Navani steeled herself. “I had not thought otherwise, Lady of Wishes. Though it leaves me sorrowful.” On a whim, she tried humming to the Rhythm of War. It didn’t work—the rhythm required two people in concert with one another.

In return, however, Raboniel smiled. “I would give you something,” she said, then left.

Confused, Navani sat at the table, feeling tired. These days of furious study were catching up to her. Had it been selfish to spend so much time pretending to be a scholar? Didn’t Urithiru beg for a queen? Yes, it would be wonderful to find a power to use against Odium, but … did she really think she could solve such a complex problem?

Navani tried to return to her experiments. After an hour, she conceded that the spark wasn’t there. For all her talk of control and organization, she now found herself subject to the whims of emotion. She couldn’t work because she didn’t “feel” it. She would have called that nonsense—though of course not to their face—if one of her scholars had told her something similar.

She stood abruptly, her chair clattering to the ground. She’d picked up a habit of pacing from Dalinar, and found herself prowling back and forth in the small chamber. Eventually Raboniel appeared in the doorway, accompanied by two nimbleform singers.

The Fused waved, and the femalens hurried into the room. They carried odd equipment, including two thin metal plates perhaps a foot and a half square and a fraction of an inch thick, with some odd ridges and crenellations cut into them. The nimbleforms attached them to Navani’s desk with clamps, so the metal plates spread flat, one on each side—like additions to the desk’s workspace.

“This is an ancient form of music among my kind,” Raboniel said. “A way to revel in the rhythms. As a gift, I have decided to share the songs with you.”

She gestured and hummed to the two young singers, who jumped to obey, each pulling out a long bow—like one might use on a stringed instrument. They drew these along the sides of the metal plates, and the metal began to vibrate with deep tones, though they had a rougher texture to them. Full and resonant.

Those are Honor’s and Odium’s tones, Navani thought. Only these were the shifted versions that worked in harmony with one another.

Raboniel stepped up beside Navani. In accompaniment to the two tones, she played a loud rhythm with two sticks on a small drum. The sequence of beats grew loud and stately, then soft and fast, alternating. It wasn’t exactly the Rhythm of War, but it was as close as music could likely get. It vibrated through Navani, loud and triumphant.

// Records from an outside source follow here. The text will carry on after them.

/-- A ranked package, and a warp with the record of a collective at rec1. -/
def sRk (w : Warp) : State := { sT w with ranked := true, domain := 2 }
theorem witness_CollectiveIssue : (sRk wT).executes (eT wT) ∧ wT.canonical ∧ (eT wT).g gt ≠ 0 ∧
    (eT wT).usable [useS 63 1 43, useS 50 2 35, .s 8 8 1 27, useS 52 1 19] ∧ (sRk wT).ranked = true ∧ (wT.s64 50).toNat % 8 = 0 ∧
    collOffence (sRk wT) (wT.s 52).toNat (wordsAt wT.s 8 8) = none ∧ recOffence (wordsAt wT.s 8 8) 1 = none ∧
    bit (wordsAt wT.s 8 8) 204 = false ∧ ((sRk wT).colls.filter (fun c => c.ctx == 0 && !c.running)).length < 16 ∧
    (sT wT).ranked = false ∧ (wT.s64 42).toNat % 8 ≠ 0 ∧ (eT wT).usable [useS 63 1 43, useS 42 2 35, .s 8 8 1 27, useS 52 1 19] ∧
    (eT wT).settled (sRk wT) ((eT wT).g gt) := by decide +kernel
theorem test_collective_issue :
    after (.coll ⟨gt, 63, 50, 1, 52⟩) (sRk wT) (fun t => t.colls.map (fun c => (c.ticket, c.ext0, c.nch, c.g)) == [(1, 64, 1, 1)] &&
      (t.warp? 0 0).map (fun w => w.s 63) == some 1 && (t.ctx? 0).map (·.ticket) == some 1) = true ∧
    gives (.coll ⟨gt, 63, 50, 1, 52⟩) (sH wT) ((eH wT).trapped (sH wT) ⟨1, 15, 768, []⟩) = true ∧
    after (.cwait ⟨gt, 42⟩) (sT wT) (fun t => (t.warp? 0 0).map (fun w => (w.pc 0, w.wait 0)) == some (0x20000, .cwait 2)) = true := by decide +kernel

/-- Page tables with an absent page at 0x40000, whose copy lies in host memory at 0, and a soft lease of it. -/
def absTables : Memory := writeBytes loadedTables 0xC0110 (leBytes 8 0x21B)
def softLaunch : Launch := { loadedLaunch with leases := [⟨1, 1, true, false⟩, ⟨2, 1, true, true⟩] }
def poolCtx : Ctx := { loadedCtx with pools := [(0, ⟨0x200000, 4, []⟩)] }
def wPg : Warp := { wT with
  vregs := regsOfRows [(6, [0x20000, 0x60000, 0x20000, 0x40000]), (4, [0, 4, 8, 12])], preds := [(4, 8)]
  sregs := scalarsT ++ [(50, 0x20000), (52, 1)] }
def sPg : State := { sT wPg with mem := absTables, launches := [softLaunch], ctxs := [poolCtx] }
def ePg : Env := { eT wPg with l := softLaunch, x := poolCtx }
theorem witness_LaunchAndPages : (sT wT).executes (eT wT) ∧ wT.canonical ∧ (eT wT).g gt ≠ 0 ∧ (eT wT).usable [useS 62 2 43, .s 32 32 1 35] ∧ (eT wT).settled (sT wT) ((eT wT).g gt) ∧
    (sT wT).part? 0 = some ⟨0, [0], 50, 1⟩ ∧ (sT wT).channelRoom ⟨0, [0], 50, 1⟩ = true ∧ (33 : SReg).toNat % 8 ≠ 0 ∧ 32 < (40 : SReg).toNat ∧
    sPg.executes ePg ∧ wPg.canonical ∧ ePg.usable [useD 9 1, (Src.v 6).use 2 35] ∧ lanesOf (ePg.g g4) = [3] ∧
    sPg.inLease poolCtx (wPg.src64 (.v 6) 3).toNat = true ∧ (sPg.pageState poolCtx 0x40000 matches .absent _) = true ∧
    (lanesOf ((eT wPg).g gt)).all (fun l => match (sT wPg).pageState loadedCtx (wPg.src64 (.v 6) l).toNat with
      | .absent _ => !(sT wPg).inLease loadedCtx (wPg.src64 (.v 6) l).toNat
      | _ => true) = true ∧
    (eT wPg).usable [useS 63 1 43, useS 50 2 35, useS 54 2 27, useS 56 1 19] ∧ (wPg.s 56).toNat ≤ 7 ∧ loadedCtx.priv = true ∧
    wPg.wait (lowest (eT wPg).c.mask) = .ready ∧ (wPg.s64 54).toNat = 0 ∧ (sU wPg).executes (eU wPg) ∧ (eU wPg).x.priv = false ∧
    ((sT { wPg with waits := [(0, .tinv 9)] }).executes (eT { wPg with waits := [(0, .tinv 9)] }) ∧
      ({ wPg with waits := [(0, .tinv 9)] } : Warp).wait 0 = .tinv 9) := by decide +kernel
theorem test_launch_and_pages :
    after (.launch ⟨gt, 62, 8⟩) (sT wT) (fun t => t.launches.length == 2 && (t.warp? 0 0).map (fun w => w.s64 62) == some 1) = true ∧
    after (.launch ⟨gt, 62, 32⟩) (sT wT) (fun t => t.launches.length == 2 && (t.warp? 0 0).map (fun w => w.s64 62) == some 1 &&
      t.parts.map (·.nextSeq) == [2]) = true ∧
    after (.migrq ⟨g4, 9, .v 6, none⟩) sPg (fun t => (t.warp? 0 0).map (fun w => w.v 9 3) == some 1 && t.migs.map (fun m => (m.va, m.frame)) == [(0x40000, 0x200000)]) = true ∧
    after (.migrq ⟨gt, 9, .v 6, none⟩) (sT wPg) (fun t => (t.warp? 0 0).map (fun w => (List.range 4).map (w.v 9)) == some [0, 3, 0, 3]) = true ∧
    after (.tinv ⟨gt, 63, 50, 54, 56⟩) (sU wPg) (fun t => (t.warp? 0 0).map (·.trcause) == some 2) = true := by decide +kernel

/-! ## Pair words -/

def slotOf (g d s i : Nat) : Slot := ⟨BitVec.ofNat 3 g, BitVec.ofNat 6 d, BitVec.ofNat 6 s, BitVec.ofNat 10 i⟩
/-- Slot 1 adds 5 to v1 into v10 under p1; slot 0 is of a given short opcode, writing v9. -/
def oth : OtherSlot := ⟨1, slotOf 1 10 1 5⟩
theorem witness_PairWords : (sT wT).executes (eT wT) ∧ wT.canonical ∧ (eT wT).noArithTraps ∧ (eT wT).c.mask &&& wT.arrived = 0 ∧
    Memory.wf (sT wT).scr = true ∧ Tbl.wf false (sT wT).fe = true ∧ (List.range 29).all (fun k => okPair k (slotOf 7 9 2 0) oth || k == 20) = true ∧
    okPair 20 (slotOf 7 3 2 0x285) oth = true ∧ okPair 29 (slotOf 7 9 18 384) oth = true ∧ [30, 31, 32, 33].all (fun k => okPair k (slotOf 7 9 2 0) oth) = true ∧
    [34, 35, 36, 37, 38, 39, 40, 41].all (fun k => okPair k (slotOf 7 9 4 0) oth) = true ∧ okPair 1 (slotOf 7 9 2 0) ⟨40, slotOf 7 1 4 1023⟩ = true ∧
    (eT wT).usable [useD (slotV 9) 1, (slotB (slotOf 7 9 2 0)).use 1 27] ∧ (eT wT).usable [useD (slotV 9) 1, (slotB (slotOf 7 9 63 512)).use 1 27] ∧
    (eT wT).usable [useD (slotV 9) 1, (Src.v (slotV 2)).use 1 35] ∧ loadedWg.core = (eT wT).c.core ∧
    (eT wT).usable (useMem (slotMs (slotOf 7 9 4 1023)).d (slotMs (slotOf 7 9 4 1023)).a 4) ∧
    (eT wT).scrInside ((eT wT).g (slotMs (slotOf 7 9 4 1023)).g) (slotMs (slotOf 7 9 4 1023)).a (slotMs (slotOf 7 9 4 1023)).off.toInt 4 ∧
    (lanesOf ((eT wT).g gt)).all (fun l => (granules ((eT wT).scrAddr 4 (slotMf (slotOf 7 9 4 0)).off.toInt l).toNat 4).all
      (fun k => ({ sT wT with fe := [(0, true)] } : State).feGet 0 k)) = true ∧
    (eT wT).recordUsable (slotMr (slotOf 7 9 4 188)).rk.toNat ∧ (eT wT).usable (useMem (slotMr (slotOf 7 9 4 188)).d (slotMr (slotOf 7 9 4 188)).a 4) ∧
    (sT wT).poison = [] ∧ (eT wT).owes (sT wT) ((eT wT).g gt) true = false ∧ (eT wT).settled (sT wT) ((eT wT).g gt) := by decide +kernel
theorem witness_pair_reaches :
    (eT wT).reaches (sT wT) (recOf wT.s 1) .read 4 (offsT wT (slotMr (slotOf 7 9 4 188))) ∧
    (eT wT).reaches (sT wT) (recOf wT.s 1) .write 4 (offsT wT (slotMr (slotOf 7 9 4 188))) :=
  ⟨reaches_of_check (by decide +kernel), reaches_of_check (by decide +kernel)⟩
theorem witness_pair_permits :
    (eT wT).permitsLoads (sT wT) (recOf wT.s 1) 4 (offsT wT (slotMr (slotOf 7 9 4 188))) = true ∧
    (eT wT).permitsStores (sT wT) (recOf wT.s 1) 4 (offsT wT (slotMr (slotOf 7 9 4 188))) = true := by decide +kernel
theorem test_pairs :
    after (.pairIsubRr (slotOf 7 1 2 0) oth) (sT wT) (fun t => (t.warp? 0 0).map (fun w => ((List.range 4).map (w.v 1), (List.range 4).map (w.v 10), w.pc 0)) ==
      some ([2, 0xFFFFFFFE, 0x80000001, 0x80000008], [10, 0, 0x80000005, 0], 0x20008)) = true ∧
    after (.pairIaddRi (slotOf 7 9 1 1) ⟨40, slotOf 7 9 4 0⟩) (sT wT) (fun t => t.scrBytes 0 12 4 == leBytes 4 0 && (t.warp? 0 0).map (fun w => w.v 9 3) == some 8) = true ∧
    after (.pairIcmpPc (slotOf 7 3 2 (2 * 128 + 4)) oth) (sT wT) (fun t => (t.warp? 0 0).map (fun w => Tbl.get 0 w.preds 3) == some 3) = true := by decide +kernel
def brz : Slot := slotOf 1 0 0 8
theorem witness_PairControl : (sT wT).executes (eT wT) ∧ Tbl.wf 0 wT.pcs = true ∧ (eT wT).resolved = none ∧
    [43, 44, 45, 46].all (fun k => okPair k (slotOf 1 0 0 0) oth) = true ∧ okPair 42 brz oth = true ∧ okPair 47 (slotOf 1 0 0 95) oth = true ∧
    (eT wT).g (slotGuard brz) ≠ 0 ∧ wT.bankCount = 0 ∧ wT.live &&& ~~~(eT wT).g (slotGuard brz) ≠ 0 ∧ wT.live &&& ~~~(eT wT).g (slotGuard (slotOf 7 0 0 0)) = 0 ∧
    (eT wT).usable [.b 95] ∧ (eT wT).settled (sT wT) ((eT wT).g (slotGuard brz)) ∧ wT.live.getLsbD 1 = true ∧
    ((eT wT).g (slotGuard brz)).getLsbD 1 = false ∧ (List.range 32).all (fun l => wT.wait l == .ready && wT.pc l == 0x20000 || !wT.live.getLsbD l) = true := by
  decide +kernel
/-- A workgroup of two warps, one of which exits. -/
def wg2 : Wg := { loadedWg with warps := 2 }
theorem witness_pair_exit : ({ sT wT with wgs := [wg2] } : State).executes { eT wT with wg := wg2 } ∧ wg2.exitedWarps + 1 ≠ wg2.warps ∧
    ((match (eT wT).finish (sT wT) (.ok ((sT { wT with exited := 5 }).leaveBarriers loadedWg 0 [0, 2])) with
      | u => (u.warp? 0 0).all (fun v => !v.stuck)) = true) := by decide +kernel
theorem test_pair_control :
    after (.pairBraBr brz oth) (sT wT) (fun t => (t.warp? 0 0).map (fun w => ((List.range 4).map w.pc, w.v 10 0)) ==
      some ([0x20040, 0x20008, 0x20040, 0x20008], 10)) = true ∧
    after (.pairExitZ (slotOf 1 0 0 0) oth) (sT wT) (fun t => (t.warp? 0 0).map (fun w => (w.exited, w.v 10 0)) == some (5, 10)) = true ∧
    after (.pairWsyncZ (slotOf 7 0 0 0) oth) (sT wT) (fun t => (t.warp? 0 0).map (fun w => (w.arrived, w.v 10 0, w.pc 0)) == some (15, 10, 0x20000)) = true ∧
    after (.pairBsyncZb (slotOf 1 0 0 95) oth) (sT wT) (fun t => (t.warp? 0 0).map (fun w => (w.arrived, w.wait 0, w.v 10 0)) == some (5, .bsync 95 0, 10)) = true ∧
    after (.pairNopZ (slotOf 7 0 0 0) oth) (sT wT) (fun t => (t.warp? 0 0).map (fun w => w.pc 0) == some 0x20008) = true ∧
    after (.pairPauseZ (slotOf 7 0 0 0) oth) (sT wT) (fun t => (t.warp? 0 0).map (·.demoted) == some (some 64)) = true := by decide +kernel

They continued at it for an extended time, before Raboniel called a stop and the two young singers—sweating from the work of vigorously making the tones—quickly gathered the plates, unclamping them from the sides of the desk.

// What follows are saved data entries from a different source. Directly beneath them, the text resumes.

-- ==== Sys2Proof/Machine/State.lean ====
section
/-! DEFINITION. The state of the LSBPU (10_state.md), as plain data, its value after reset (R45), and why a run can
stop. -/

namespace Sys2Proof.Machine

/-- `CTRL.BIT_ORDER` (10_state.md R22). -/
inductive BitOrder where
  /-- 0: bit 7 of each byte first. -/
  | msbFirst
  /-- 1: bit 0 of each byte first. -/
  | lsbFirst
  deriving DecidableEq, Repr

/-- The stored fields of `CTRL` (10_state.md R22); its bits 31:3 read 0 and store nothing. -/
structure Ctrl where
  cipherEn : Bool
  bitOrder : BitOrder
  irqEn : Bool
  deriving DecidableEq, Repr

/-- The stored fields of `STATUS` (10_state.md R24). `BUSY` is the sequencer state (R41), held once, there; the
reserved bits read 0 and store nothing. -/
structure Status where
  done : Bool
  err : Bool
  term : Bool
  capOk : Bool
  bwerr : Bool
  errcode : BitVec 4
  deriving DecidableEq, Repr

/-- The error codes a command can end with (60_exceptions.md R240). -/
inductive ErrorCode where
  /-- code 1: the framed payload needs more bits than the carrier has (R241). -/
  | capacity
  /-- code 2: reserved, never raised (R242). -/
  | capacityPack
  /-- code 3: the word does not decode (R243). -/
  | illegalCmd
  /-- code 4: a length or carrier size out of range (R244). -/
  | invalidArgument
  deriving DecidableEq, Repr

/-- The operand registers a command samples at accept (10_state.md R41, 40_command.md R110). -/
structure Operands where
  ctrl : Ctrl
  width : Word
  height : Word
  pwdLen : Word
  msgLen : Word
  deriving DecidableEq, Repr

/-- The sequencer state (10_state.md R41). -/
inductive Sequencer where
  | idle
  /-- The accepted command word and the operand registers at accept. -/
  | busy (word : Word) (held : Operands)
  deriving DecidableEq, Repr

/-- One turn of the world outside the sequencer, or the sequencer's own (00_scope.md R12, 70_reset_and_hazards.md
R270). The order of turns is plain data in State. -/
inductive Turn where
  /-- The host reads a word of the register port (20_memory.md R61). -/
  | hostRead (addr : PortAddr)
  /-- The host writes a word of the register port (20_memory.md R61). -/
  | hostWrite (addr : PortAddr) (value : Word)
  /-- The carrier adapter writes `CS[k]` (20_memory.md R87, load carrier). -/
  | carrierLoad (k : Nat) (value : Byte)
  /-- The carrier adapter reads `CS[k]` (20_memory.md R87, save carrier). -/
  | carrierSave (k : Nat)
  /-- `RST` acts. `written` is the draw of 70_reset_and_hazards.md R272: the pixels a HIDE in progress had written. -/
  | reset (written : List Nat)
  /-- The sequencer's completion step, if a command is in progress (40_command.md R112). -/
  | sequencer
  deriving DecidableEq, Repr

/-- A byte array: the entries that have been written, as (index, byte) pairs. An index that is not listed holds
its unspecified value (a free value of Config; notes/assumptions/4.md, 5.md). -/
abbrev Memory := List Host.Cell

/-- The canonical form: indices strictly rising. No entry can equal what an unlisted index holds, since that is no
listed value at all (notes/assumptions/4.md). -/
abbrev Memory.wf (m : Memory) : Prop := m.Pairwise (fun c d => c.1 < d.1)

/-- The machine: the block (10_state.md), the Carrier Store (R44), and the model's own fields, which hold the
outside world's turns and what its reads returned. -/
structure State where
  /-- The parameters, read at `CAR_MAX`, `MSG_MAX`, `PWD_MAX`, `OUT_MAX` (R35). -/
  params : Params
  /-- `CTRL` (R22). -/
  ctrl : Ctrl
  /-- `STATUS` (R24). -/
  status : Status
  /-- `WIDTH` (R31). -/
  width : Word
  /-- `HEIGHT` (R31). -/
  height : Word
  /-- `PWD_LEN` (R32). -/
  pwdLen : Word
  /-- `MSG_LEN` (R32). -/
  msgLen : Word
  /-- `OUT_LEN` (R33). -/
  outLen : Word
  /-- `RESULT` (R34). -/
  result : Word
  /-- `CURSOR` (R36). -/
  cursor : Word
  /-- The sequencer (R41). -/
  seq : Sequencer
  /-- `PWD` (R38). -/
  pwd : Memory
  /-- `MSG` (R38). -/
  msg : Memory
  /-- `OUT` (R38). -/
  out : Memory
  /-- The Carrier Store `CS` (R44, 20_memory.md R70). -/
  carrier : Memory
  /-- The model's own: the turns still to come, first one first (notes/assumptions/2.md). -/
  schedule : List Turn
  /-- The model's own: what the host's reads returned, oldest first (notes/assumptions/15.md). -/
  reads : List Word
  /-- The model's own: what the adapter's reads returned, oldest first (notes/assumptions/15.md). -/
  saved : List Byte
  /-- The model's own: unspecified reads made so far (notes/assumptions/6.md). -/
  draws : Nat
  /-- The model's own: resets so far, so that each draws its buffer bytes anew (notes/assumptions/4.md). -/
  resets : Nat
  deriving DecidableEq, Repr

/-- Why a run of the model stops. The block itself never stops (60_exceptions.md R257). -/
inductive Fault where
  /-- Raised by an adapter access to the Carrier Store while BUSY, 20_memory.md R82 (`HOST_CARRIER_CONFLICT`). Safe:
  the spec gives the access no outcome. -/
  | hostCarrierConflict
  /-- Raised by an adapter access to `CS[k]` with `k` at or above `CAR_MAX`: there is no such byte, 20_memory.md R70.
  Safe. -/
  | carrierOutOfRange
  /-- Raised by HIDE's loop at a pixel at or above `N`: the assertion of 44_pack.md R196 (93 I8). Safe, and
  unreachable. -/
  | packPastCarrier
  deriving DecidableEq, Repr

/-- Why the model gives an instruction no meaning. Every instruction has one, so no step answers with it. -/
inductive Refusal where
  /-- Raised by an arm of `exec` that has no meaning yet. Safe. -/
  | notModelled (mnemonic : String)
  deriving DecidableEq, Repr

/-- The state after reset, for given parameters: the table of 10_state.md R45, with nothing written in the buffers
and nothing loaded in the Carrier Store, and the model's own fields empty. -/
def State.resetWith (p : Params) : State :=
  { params := p
    ctrl := { cipherEn := true, bitOrder := .msbFirst, irqEn := false }
    status :=
      { done := false, err := false, term := false, capOk := false, bwerr := false, errcode := 0#4 }
    width := 0#32
    height := 0#32
    pwdLen := 0#32
    msgLen := 0#32
    outLen := 0#32
    result := 0#32
    cursor := 0#32
    seq := .idle
    pwd := []
    msg := []
    out := []
    carrier := []
    schedule := []
    reads := []
    saved := []
    draws := 0
    resets := 0 }

/-- The state after reset (10_state.md R45), with the parameters of `Config.params` (notes/assumptions/1.md). -/
def State.reset : State := State.resetWith Config.params

end Sys2Proof.Machine
end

“Did you like it?” Raboniel asked her.

“I did,” Navani said. “The tones were a terrible cacophony when combined, but somehow beautiful at the same time.”

“Like the two of us?” Raboniel asked.

“Like the two of us.”

“By this music,” Raboniel said, “I give you the title Voice of Lights, Navani Kholin. As is my right.”

Raboniel hummed curtly, then bowed to Navani. With no other words, she waved for the singers to take their equipment and go. Raboniel retreated with them.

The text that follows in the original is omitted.